¿Puede Vox acabar con la expansión de La España Vaciada?

Los errores de enfoque del Gobierno con el campo son aprovechados por la ultraderecha para construirse una imagen falsa de partido ruralista

La intuición de que España está ante un cambio de ciclo político suma cada día nuevos argumentos. Mientras la coalición de gobierno hace aguas internamente, el bloque de derechas coge mayor tracción. La situación es tan complicada para el Gobierno, que su desgracia se ha convertido en la principal razón para aguantar hasta el final de la legislatura, puesto que si Pedro Sánchez adelantara las elecciones el bloque de izquierdas daría paso a sus contrincantes.

El PSOE está en caída libre y Podemos es un espacio lleno círculos que sólo confluyen cuando critican a su socio. Los problemas del Gobierno llegan al extremo de que su mayor éxito, la reforma laboral, no encuentra partido que lo rentabilice. Yolanda Díaz es la autora y por eso es la política mejor valorada por los ciudadanos, pero no la identifican ni con Podemos ni con el PSOE y sigue sin partido. ¡Qué gran número dos para el PSOE de Sánchez!

La situación política general ha mutado en semanas de la autodestrucción de la derecha a la convulsión de la izquierda. No se había cumplido un año de legislatura y Vox planteó una moción de censura que sirvió para romper la amistad entre Santiago Abascal y Pablo Casado y alejar a los dos partidos. Después se desataba la guerra cainita entre Casado y Díaz Ayuso que ha terminado con Alberto Núñez Feijóo al frente del PP por aclamación popular y Casado en el desván de jóvenes jarrones chinos, junto con Albert Rivera y Pablo Iglesias.

El estilo de Feijóo habilita al PP para pescar en el caladero de votos del PSOE. Hay socialistas que no entienden como el actual Gobierno ha asumido sin pestañear planteamientos de Podemos y ERC y ven natural entregar su papeleta a Feijóo. El PSOE intentará retenerlos diciendo que votar al PP es entregarse a Vox. Ese va a ser su principal argumento en las elecciones andaluzas, donde se va a probar si la apelación al miedo a la ultraderecha retiene el voto en el PSOE o impulsa al PP.

Mientras, Vox sigue con su estrategia de atraer a grandes colectivos cabreados con el Gobierno, algo que antes era monopolio de Podemos, organización que nació del movimiento de protesta del 15 de mayo de 2011. Tres años después sacaron cinco eurodiputados y en 2016 se plantaron en el Congreso con 71 diputados, a costa del PSOE. Hoy, ambos caen sin remedio. En las últimas elecciones sumaron 155 diputados, que las encuestas dejan ahora en alrededor de 130.

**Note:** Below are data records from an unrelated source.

/-! ### Numbers and bytes -/

/-- Rests on the spec's own inference in R8: `limbs` and `val` are inverse to each other; and on R7's bound. -/
def Obligations.LimbsAndValueAreInverse : Prop :=
  (∀ n : Nat, n < 2 ^ 256 → val (limbsOf n) = n) ∧ (∀ x : WideInt, limbsOf (val x) = x) ∧
  (∀ x : WideInt, val x = valueOf x ∧ val x ≤ 2 ^ 256 - 1)

/-- Derived from R9 (its LE32B is no operation of the model): the two 64-bit readings of eight bytes, and the
big-endian 32-byte image. -/
def Obligations.ByteOrdersReadAsDefined : Prop :=
  (∀ b : List Byte, b.length = 8 → (be64 b).toNat = be64Sum b 0 ∧ (le64 b).toNat = le64Sum b 0) ∧
  (∀ n : Nat, n < 2 ^ 256 → (be32B n).length = 32 ∧
    ∀ i < 32, byteAt (be32B n) i = n / 2 ^ (8 * (31 - i)) % 256)

/-! ### Rules over all commands -/

/-- R16: a command that reads a register with VALID = 0 does not execute: it raises UNINIT and writes nothing else. -/
def Obligations.UnwrittenSourceRaisesUninit : Prop :=
  ∀ (i : Instr) (s : State) (r : Reg), r ∈ sources i → s.w[r.val] = none →
    ∃ t, exec i s = .next t ∧ t.err = 5 ∧ UnchangedExcept [.err] s t

/-- R15: VALID[r] becomes 1 by a successful command that writes W[r], is cleared only by reset, and is 0 in every
register after reset. -/
def Obligations.ValidIsSetByWritesAndClearedByReset : Prop :=
  (∀ r : Reg, State.reset.valid r = false) ∧
  (∀ (s t : State) (r : Reg), step s = .next t →
    (t.valid r = true ↔
      (s.valid r = true ∧ ∀ rest, s.pending ≠ .reset :: rest) ∨
      (∃ c rest i, s.pending = .issue c :: rest ∧ decode c = .ok i ∧ r ∈ dests i ∧ t.err = 0)))

/-- Derived from the column "writes" of R56 and from R14 and R29: a command leaves everything unchanged but the items
that column gives it. -/
def Obligations.CommandsWriteOnlyTheirItems : Prop :=
  ∀ (i : Instr) (s t : State), exec i s = .next t → UnchangedExcept (writes i) s t

/-- R94: a command that reports an error writes ERR and nothing else, except that a short read also writes CONSUMED and
moves the stream (and the model's own draw counter, log entry 6). -/
def Obligations.FailingCommandLeavesTheRest : Prop :=
  ∀ (s t : State) (c : CmdWord) (rest : List HostAction), s.pending = .issue c :: rest → step s = .next t →
    (t.err ≠ 0 → t.err ≠ 3 → UnchangedExcept [.err, .pending] s t) ∧
    (t.err = 3 → UnchangedExcept [.err, .pending, .consumed, .binIn, .draws] s t)

/-- R92: every command writes ERR, whatever it held before: what it leaves does not depend on the old ERR, and is a
code of R18. -/
def Obligations.ErrIsOverwrittenByEveryCommand : Prop :=
  ∀ (s s' : State) (c : CmdWord) (rest : List HostAction), s.pending = .issue c :: rest →
    UnchangedExcept [.err] s s' → step s' = step s ∧ ∃ t, step s = .next t ∧ t.err.toNat ≤ 5

/-- R91: which commands raise which error, under which condition, and what the error records; no other code is left.
The records of a short read also name the model's own draw counter (log entry 6). -/
def Obligations.ErrorCausesAreExact : Prop :=
  ∀ (s t : State) (c : CmdWord) (rest : List HostAction), s.pending = .issue c :: rest → step s = .next t →
    (t.err = 1 ↔ (∃ rd, decode c = .ok (.decomp rd) ∧ (s.bigIn < 0 ∨ 2 ^ 256 ≤ s.bigIn)) ∨
      (∃ rd, decode c = .ok (.parse rd) ∧ IsNumeral s.txtIn ∧ 2 ^ 256 ≤ decSum s.txtIn)) ∧
    (t.err = 2 ↔ ∃ rd, decode c = .ok (.parse rd) ∧ ¬ IsNumeral s.txtIn) ∧
    (t.err = 3 ↔ ∃ rd, decode c = .ok (.dec rd) ∧ s.binIn.length < 32) ∧
    (t.err = 4 ↔ WordIllegal c) ∧
    (t.err = 5 ↔ ∃ i r, decode c = .ok i ∧ r ∈ sources i ∧ s.w[r.val] = none) ∧
    t.err.toNat ≤ 5 ∧
    (t.err ≠ 0 → t.err ≠ 3 → UnchangedExcept [.err, .pending] s t) ∧
    (t.err = 3 → UnchangedExcept [.err, .consumed, .binIn, .draws, .pending] s t ∧
      ∃ k ≤ s.binIn.length, t.binIn = s.binIn.drop k)

/-- R93: ILLEGAL comes first, then UNINIT, PARSE before RANGE, and DEC reports nothing but SHORT_READ. -/
def Obligations.ErrorPriorityIsAsGiven : Prop :=
  ∀ (s t : State) (c : CmdWord) (rest : List HostAction), s.pending = .issue c :: rest → step s = .next t →
    (WordIllegal c → t.err = 4) ∧
    (∀ i r, decode c = .ok i → r ∈ sources i → s.w[r.val] = none → t.err = 5) ∧
    (∀ rd, decode c = .ok (.parse rd) → ¬ IsNumeral s.txtIn → t.err = 2) ∧
    (∀ rd, decode c = .ok (.dec rd) → t.err = 0 ∨ t.err = 3)

/-- R19: STATUS.CMP holds the result of the last successful CMP; every other command and a failing CMP leave it. -/
def Obligations.CmpFieldHoldsTheLastComparison : Prop :=
  ∀ (s t : State) (c : CmdWord) (rest : List HostAction), s.pending = .issue c :: rest → step s = .next t →
    (∀ rs1 rs2, decode c = .ok (.cmp rs1 rs2) → t.err = 0 → ∃ a b, s.w[rs1.val] = some a ∧ s.w[rs2.val] = some b ∧
      t.cmp = (if valueOf a = valueOf b then 0b00 else if valueOf b < valueOf a then 0b01 else 0b11)) ∧
    ((¬ ∃ rs1 rs2, decode c = .ok (.cmp rs1 rs2)) ∨ t.err ≠ 0 → t.cmp = s.cmp)

/-- R20: STATUS.RNG holds the result of the last RANGE; no other command writes it, DECOMP among them, which reports an
out-of-range input in ERR. -/
def Obligations.RngFieldHoldsTheLastRange : Prop :=
  ∀ (s t : State) (c : CmdWord) (rest : List HostAction), s.pending = .issue c :: rest → step s = .next t →
    (decode c = .ok .range → t.rng = (if 0 ≤ s.bigIn ∧ s.bigIn < 2 ^ 256 then 1 else 0)) ∧
    (decode c ≠ .ok .range → t.rng = s.rng) ∧
    (∀ rd, decode c = .ok (.decomp rd) → (s.bigIn < 0 ∨ 2 ^ 256 ≤ s.bigIn) → t.err = 1)

/-- R22: CONSUMED is 32 after a DEC that succeeds, and no other command writes it, nor does an illegal word; it is 0
after reset. -/
def Obligations.ConsumedCountsTheLastDec : Prop :=
  State.reset.consumed = 0 ∧
  ∀ (s t : State) (c : CmdWord) (rest : List HostAction), s.pending = .issue c :: rest → step s = .next t →
    ((∃ rd, decode c = .ok (.dec rd)) → t.err = 0 → t.consumed = 32) ∧
    ((¬ ∃ rd, decode c = .ok (.dec rd)) → t.consumed = s.consumed)

/-- R23, R24 and R25: each output register holds what the last successful ENC, FMT or COMPOSE wrote; no other command
writes it; before the first it holds no value, and TXT_LEN is 0. -/
def Obligations.OutputRegistersHoldTheLastResult : Prop :=
  (State.reset.encOut = none ∧ State.reset.txtOut = none ∧ State.reset.txtLen = 0 ∧ State.reset.bigOut = none) ∧
  ∀ (s t : State) (c : CmdWord) (rest : List HostAction), s.pending = .issue c :: rest → step s = .next t →
    (∀ rs1 x, decode c = .ok (.enc rs1) → s.w[rs1.val] = some x →
      ∃ e, t.encOut = some e ∧ valueOf x = ∑ i ∈ Finset.range 32, byteAt e.toList i * 2 ^ (8 * i)) ∧
    ((¬ ∃ rs1, decode c = .ok (.enc rs1)) ∨ t.err ≠ 0 → t.encOut = s.encOut) ∧
    (∀ rs1 x, decode c = .ok (.fmt rs1) → s.w[rs1.val] = some x →
      ∃ b, t.txtOut = some b ∧ HoldsText b t.txtLen.toNat ∧
        decSum (b.toList.take t.txtLen.toNat) = valueOf x) ∧
    ((¬ ∃ rs1, decode c = .ok (.fmt rs1)) ∨ t.err ≠ 0 → t.txtOut = s.txtOut ∧ t.txtLen = s.txtLen) ∧
    (∀ rs1 x, decode c = .ok (.compose rs1) → s.w[rs1.val] = some x →
      t.bigOut = some (valueOf x) ∧ valueOf x ≤ 2 ^ 256 - 1) ∧
    ((¬ ∃ rs1, decode c = .ok (.compose rs1)) ∨ t.err ≠ 0 → t.bigOut = s.bigOut)

/-- Derived from R45: every command other than DEC is a function of its inputs (the ports and the registers it reads), and issuing
it twice with the same inputs gives the same writes; each DEC that succeeds consumes 32 bytes. -/
def Obligations.CommandsAreFunctionsOfTheirInputs : Prop :=
  (∀ (i : Instr) (s s' t t' : State), (∀ rd, i ≠ .dec rd) →
    s.bigIn = s'.bigIn → s.u64In = s'.u64In → s.txtIn = s'.txtIn →
    (∀ r ∈ sources i, s.w[r.val] = s'.w[r.val]) → exec i s = .next t → exec i s' = .next t' →
    t.err = t'.err ∧ (t.err = 0 → ∀ x ∈ writes i, x.Same t t')) ∧
  (∀ (i : Instr) (s t : State), (∀ rd, i ≠ .dec rd) → exec i s = .next t → exec i t = .next t) ∧
  (∀ (rd : Reg) (s t : State), exec (.dec rd) s = .next t → t.err = 0 → s.binIn.length = t.binIn.length + 32)
end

El partido de Santiago Abascal tiene ya 57 escaños, forma parte de la coalición de Gobierno de Castilla y León y ha encontrado en el mundo rural su particular 15-M. El pasado 20 de marzo hubo en Madrid una manifestación en la que participaron 150.000 personas vinculadas con el campo, según la Delegación del Gobierno (PSOE). Su éxito está ligado, además de a organizaciones agrarias como ASAJA, vinculada al PP, a la implicación de las federaciones de cazadores, donde Vox tiene predicamento. Según pudo comprobar El País, 1.185 autobuses de los 1.400 que se fletaron para llevar manifestantes a Madrid fueron pagados por las federaciones de caza de Andalucía, Extremadura, Valencia, Castilla-La Mancha y Castilla y León.

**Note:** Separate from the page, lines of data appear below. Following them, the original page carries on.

-- ==== Sys2Proof/Laws/Flags.lean ====
section
/-! SUPPORT. STATUS as numbers: its fields, what writing one field leaves in each, and that words with equal fields are
equal. -/

namespace Sys2Proof.Machine

theorem statusErr_toNat (st : BitVec 16) : (statusErr st).toNat = st.toNat % 8 := by
  simp [statusErr]

theorem statusCmp_toNat (st : BitVec 16) : (statusCmp st).toNat = st.toNat / 8 % 4 := by
  simp [statusCmp, Nat.shiftRight_eq_div_pow]

theorem statusRng_toNat (st : BitVec 16) : (statusRng st).toNat = st.toNat / 32 % 2 := by
  simp [statusRng, Nat.shiftRight_eq_div_pow]

theorem statusRsv_toNat (st : BitVec 16) : (statusRsv st).toNat = st.toNat / 64 := by
  have := st.isLt
  simp only [statusRsv, BitVec.extractLsb'_toNat, Nat.shiftRight_eq_div_pow]
  omega

/-- Concatenated words as a sum. -/
theorem toNat_append_eq {m n : Nat} (x : BitVec m) (y : BitVec n) :
    (x ++ y).toNat = x.toNat * 2 ^ n + y.toNat := by
  rw [BitVec.toNat_append, ← Nat.shiftLeft_add_eq_or_of_lt y.isLt, Nat.shiftLeft_eq]

theorem withErr_toNat (st : BitVec 16) (e : BitVec 3) : (withErr st e).toNat = st.toNat / 8 * 8 + e.toNat := by
  have := st.isLt
  simp only [withErr, toNat_append_eq, BitVec.extractLsb'_toNat, Nat.shiftRight_eq_div_pow]
  omega

theorem withCmp_toNat (st : BitVec 16) (c : BitVec 2) :
    (withCmp st c).toNat = st.toNat / 32 * 32 + c.toNat * 8 + st.toNat % 8 := by
  have := st.isLt
  simp only [withCmp, toNat_append_eq, BitVec.extractLsb'_toNat, Nat.shiftRight_eq_div_pow]
  omega

theorem withRng_toNat (st : BitVec 16) (b : BitVec 1) :
    (withRng st b).toNat = st.toNat / 64 * 64 + b.toNat * 32 + st.toNat % 32 := by
  have := st.isLt
  simp only [withRng, toNat_append_eq, BitVec.extractLsb'_toNat, Nat.shiftRight_eq_div_pow]
  omega

/-- STATUS is the sum of its fields at their places (R17). -/
theorem status_toNat_fields (st : BitVec 16) :
    st.toNat = (statusErr st).toNat + 8 * (statusCmp st).toNat + 32 * (statusRng st).toNat
      + 64 * (statusRsv st).toNat := by
  rw [statusErr_toNat, statusCmp_toNat, statusRng_toNat, statusRsv_toNat]
  omega

theorem status_ext {st st' : BitVec 16} (he : statusErr st = statusErr st') (hc : statusCmp st = statusCmp st')
    (hr : statusRng st = statusRng st') (hv : statusRsv st = statusRsv st') : st = st' := by
  apply BitVec.eq_of_toNat_eq
  rw [status_toNat_fields st, status_toNat_fields st', he, hc, hr, hv]

section
variable (st : BitVec 16) (e e' : BitVec 3) (c c' : BitVec 2) (b b' : BitVec 1)

@[simp] theorem statusErr_withErr : statusErr (withErr st e) = e := by
  apply BitVec.eq_of_toNat_eq; rw [statusErr_toNat, withErr_toNat]; have := e.isLt; omega

@[simp] theorem statusCmp_withErr : statusCmp (withErr st e) = statusCmp st := by
  apply BitVec.eq_of_toNat_eq; rw [statusCmp_toNat, statusCmp_toNat, withErr_toNat]; have := e.isLt; omega

@[simp] theorem statusRng_withErr : statusRng (withErr st e) = statusRng st := by
  apply BitVec.eq_of_toNat_eq; rw [statusRng_toNat, statusRng_toNat, withErr_toNat]; have := e.isLt; omega

@[simp] theorem statusRsv_withErr : statusRsv (withErr st e) = statusRsv st := by
  apply BitVec.eq_of_toNat_eq; rw [statusRsv_toNat, statusRsv_toNat, withErr_toNat]; have := e.isLt; omega

@[simp] theorem statusErr_withCmp : statusErr (withCmp st c) = statusErr st := by
  apply BitVec.eq_of_toNat_eq; rw [statusErr_toNat, statusErr_toNat, withCmp_toNat]; have := c.isLt; omega

@[simp] theorem statusCmp_withCmp : statusCmp (withCmp st c) = c := by
  apply BitVec.eq_of_toNat_eq; rw [statusCmp_toNat, withCmp_toNat]; have := c.isLt; omega

@[simp] theorem statusRng_withCmp : statusRng (withCmp st c) = statusRng st := by
  apply BitVec.eq_of_toNat_eq; rw [statusRng_toNat, statusRng_toNat, withCmp_toNat]; have := c.isLt; omega

@[simp] theorem statusRsv_withCmp : statusRsv (withCmp st c) = statusRsv st := by
  apply BitVec.eq_of_toNat_eq; rw [statusRsv_toNat, statusRsv_toNat, withCmp_toNat]; have := c.isLt; omega

@[simp] theorem statusErr_withRng : statusErr (withRng st b) = statusErr st := by
  apply BitVec.eq_of_toNat_eq; rw [statusErr_toNat, statusErr_toNat, withRng_toNat]; have := b.isLt; omega

@[simp] theorem statusCmp_withRng : statusCmp (withRng st b) = statusCmp st := by
  apply BitVec.eq_of_toNat_eq; rw [statusCmp_toNat, statusCmp_toNat, withRng_toNat]; have := b.isLt; omega

@[simp] theorem statusRng_withRng : statusRng (withRng st b) = b := by
  apply BitVec.eq_of_toNat_eq; rw [statusRng_toNat, withRng_toNat]; have := b.isLt; omega

@[simp] theorem statusRsv_withRng : statusRsv (withRng st b) = statusRsv st := by
  apply BitVec.eq_of_toNat_eq; rw [statusRsv_toNat, statusRsv_toNat, withRng_toNat]; have := b.isLt; omega

@[simp] theorem withErr_withErr : withErr (withErr st e) e' = withErr st e' := by
  apply status_ext <;> simp

end

@[simp] theorem Err.code_inj {e e' : Err} : e.code = e'.code ↔ e = e' := by
  cases e <;> cases e' <;> decide

theorem cmpCode_ne_two (r : Ordering) : cmpCode r ≠ 0b10 := by cases r <;> decide

end Sys2Proof.Machine
end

El precedente de esta concentración es el 31 de marzo de 2019, la gran manifestación de la España vacía, que concentró a 50.000 personas en Madrid. Esta movilización fue especialmente organizada por Teruel Existe y Soria Ya. Seis meses después, los primeros fueron los más votados en su provincia y obtuvieron un diputado y dos senadores. Pasados tres años, los segundos son los más votados en Soria y cuentan con tres escaños en las Cortes de Castilla y León.

La concentración del mes pasado movilizó al triple de personas de hace tres años, pero al Gobierno le costó entenderlo y tardó más de una semana en anunciar un paquete de medidas y lo hizo para levantar el paro de los camioneros, no por el campo. Ha sido después, cuando Juanma Moreno ha convocado las elecciones andaluzas para el 19 de junio, cuando en el bloque de izquierdas, especialmente en el PSOE, se han dado cuenta de que están perdiendo el voto del campo de manera absurda.

Resulta inaudito que el partido más contrario a la pertenencia de España a la Unión Europea y el más xenófobo sea la formación emergente en los pueblos, cuya economía depende de la Política Agraria Común y de la mano de obra de los inmigrantes. Esto sólo se entiende por la inconsistencia del gobierno y el oportunismo de Vox.

La normativa que afecta al campo, en lugar de redactarse en el Ministerio de Agricultura Pesca y Alimentación de Luis Planas, se elabora en carteras sensibles a postulados animalistas y ecologistas, lo que genera desafección en el mundo rural. El caso más palmario es el anteproyecto de ley de Protección, Derechos y Bienestar de los Animales, escrito en el Ministerio de Asuntos Sociales y Agenda 2030 de Ione Belarra. Resultado, los animales que trabajan en el campo son asimilados a las mascotas urbanas, como se señalaba en detalle en esta columna del 15 de octubre pasado.

A esto se suman medidas como la protección del lobo por el Ministerio de Transición Ecológica y Reto Digital de Teresa Ribera o las continuas declaraciones antitaurinas desde diferentes ámbitos del Gobierno. Parecen temas menores, pero son ideales para construir una de las mayores fake news: que Vox, un partido antieuropeo y xenófobo, es el gran defensor del campo.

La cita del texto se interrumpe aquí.